Похоже, что Господь услышал тайные молитвы Хаймека. В Черностоке его бабушка умерла. Если это было наказанием, то совершенно справедливым. Ведь это из-за нее сгорел в огне замечательный стол Хаймека. И с того самого вечера любовь к бабушке покинула его душу. А на месте былой жалости, любви и сочувствия поселились раздражение и гнев, похожие на ненависть. Отныне каждое слово, даже просто звук бабушкиного голоса вызывали в нем вспышки гнева. Он возненавидел ее бесконечные призывы к возвращению домой. А уж когда она начинала угрожать всем им, когда пронзительным своим голосом кричала: «Вот только вернемся домой, вы все у меня получите по заслугам», Хаймек просто кипел и в душе желал старухе самого худшего. А если припомнить другие ее угрозы – написать, к примеру, сыну в Эрец Исраэль, или другим детям, живущим в Америке… если сложить все эти угрозы, все эти жалобы и стоны с проклятьями, на которые она тоже не скупилась, и добавить, что все это повторялось не по одному, а по десятку раз в день – о какой жалости, о каком сочувствии могла идти речь?

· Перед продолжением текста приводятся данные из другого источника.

-- ==== Sys2Proof/Machine/Sparse.lean ====
section
/-! DEFINITION. Sparse data: maps from numbers to records as lists of pairs, and byte memories as lists of cells in one
canonical form (addresses strictly rising, no cell holding the value that an unlisted address reads as). -/

namespace Sys2Proof.Machine

/-- A map from numbers, keys rising. -/
abbrev AMap (α : Type) := List (Nat × α)

namespace AMap
variable {α : Type}

def find? (m : AMap α) (k : Nat) : Option α :=
  match m with
  | [] => none
  | (a, x) :: t => if a = k then some x else find? t k

def getD (m : AMap α) (k : Nat) (d : α) : α := (m.find? k).getD d

def insertSorted (m : AMap α) (k : Nat) (x : α) : AMap α :=
  match m with
  | [] => [(k, x)]
  | (a, y) :: t => if a < k then (a, y) :: insertSorted t k x else (k, x) :: (a, y) :: t

def del (m : AMap α) (k : Nat) : AMap α := m.filter (fun e => e.1 != k)

/-- The map with k bound to x. -/
def put (m : AMap α) (k : Nat) (x : α) : AMap α := (m.del k).insertSorted k x

def modify (m : AMap α) (k : Nat) (f : α → α) : AMap α :=
  match m.find? k with
  | some x => m.put k (f x)
  | none => m

def has (m : AMap α) (k : Nat) : Bool := (m.find? k).isSome

def keys (m : AMap α) : List Nat := m.map (·.1)
end AMap

/-- A byte memory. -/
abbrev Memory := List Host.Cell

namespace Memory

/-- The value at an address; dflt is what an unlisted address reads as. -/
def get (dflt : Byte) (m : Memory) (a : Nat) : Byte :=
  match m with
  | [] => dflt
  | (b, v) :: t => if b = a then v else get dflt t a

/-- The cells of bytes laid from an address upward; dflt is not listed. -/
def cellsOf (dflt : Byte) (a : Nat) (bs : List Byte) : Memory :=
  match bs with
  | [] => []
  | b :: t => if b = dflt then cellsOf dflt (a + 1) t else (a, b) :: cellsOf dflt (a + 1) t

/-- Bytes from an address upward. -/
def read (dflt : Byte) (m : Memory) (a n : Nat) : List Byte :=
  let w := m.filter fun c => decide (a ≤ c.1) && decide (c.1 < a + n)
  (List.range n).map fun i => get dflt w (a + i)

/-- Store bytes from an address upward: cells below and above stay. -/
def write (dflt : Byte) (m : Memory) (a : Nat) (bs : List Byte) : Memory :=
  m.filter (fun c => decide (c.1 < a)) ++ cellsOf dflt a bs ++ m.filter (fun c => decide (a + bs.length ≤ c.1))

/-- Store one byte. -/
def set (dflt : Byte) (m : Memory) (a : Nat) (v : Byte) : Memory := write dflt m a [v]

/-- The canonical form: addresses strictly rising and no listed byte equal to dflt. -/
def wf (dflt : Byte) (m : Memory) : Bool :=
  match m with
  | [] => true
  | (a, v) :: t =>
    v != dflt && (match t with
      | [] => true
      | (b, _) :: _ => decide (a < b)) && wf dflt t

end Memory

/-- Insertion before the first element with no smaller key. -/
def insertBy {α : Type} (key : α → Nat) (x : α) : List α → List α
  | [] => [x]
  | y :: t => if key x ≤ key y then x :: y :: t else y :: insertBy key x t

/-- A list in rising order of a key; elements of one key keep their order. -/
def sortBy {α : Type} (key : α → Nat) (l : List α) : List α := l.foldr (insertBy key) []

/-- The number whose low-order byte is first (00 R2: little-endian). -/
def leNat : List Byte → Nat
  | [] => 0
  | b :: t => b.toNat + 256 * leNat t

/-- The n low-order bytes of a number, lowest first. -/
def leBytes : Nat → Nat → List Byte
  | 0, _ => []
  | n + 1, x => BitVec.ofNat 8 x :: leBytes n (x / 256)

/-- The number with bit i set where f i holds, i below n. -/
def bitsOf (n : Nat) (f : Nat → Bool) : Nat :=
  (List.range n).foldl (fun acc i => if f i then acc + 2 ^ i else acc) 0

def mask16 (f : Nat → Bool) : BitVec 16 := BitVec.ofNat 16 (bitsOf 16 f)
def mask256 (f : Nat → Bool) : BitVec 256 := BitVec.ofNat 256 (bitsOf 256 f)

/-- 256 lanes from a function. -/
def laneTab (f : Nat → W32) : Vector W32 256 := ⟨⟨(List.range 256).map f⟩, by simp⟩

/-- The lowest set bit of a 16-bit mask. -/
def lowest16 (m : BitVec 16) : Option Nat := (List.range 16).find? m.getLsbD

def popcount (w n : Nat) : Nat := ((List.range w).filter n.testBit).length

end Sys2Proof.Machine
end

А потому, когда она жаловалась на плохое самочувствие («Ой, Ривочка, ох, доченька, что-то мне нехорошо, у меня болит сердце, очень болит»), никто не обращал на эти жалобы и стоны никакого внимания, считая их чистым притворством.

А она взяла и умерла. Мальчик смотрел не ее застывшее навсегда лицо, и никак не мог решить, что же ему делать – то ли, из вежливости, жалеть бабушку, то ли радоваться, что она наказана по заслугам.

Она лежала на полу синагоги в Черностоке. Голова ее покоилась на подножье ковчега Торы. Слева и справа от нее повсюду лежали другие люди. Бок о бок лежали они, старые и молодые и совсем еще дети. Некоторые из них были совсем мертвыми, некоторые – не совсем, полуживые. Все эти люди перешли границу и теперь, покинув Польшу, оказались в России. Теперь они лежали на чисто вымытом полу. Над ними был высокий потолок с хрустальными люстрами, свисавшими почти до земли. Живые отличались от мертвых тем, что время от времени стонали и просили пить. У некоторых не хватало сил даже для стонов и все, что они могли, это шевелить пересохшими от жара губами. Несколько человек, сохранивших достаточно сил, чтобы передвигаться, побрели на поиски воды и хлеба. Но подавляющее большинство лежало, не подавая признаков жизни и смотрело молчаливо отсутствующим взглядом в потолок, не издавая при этом ни звука.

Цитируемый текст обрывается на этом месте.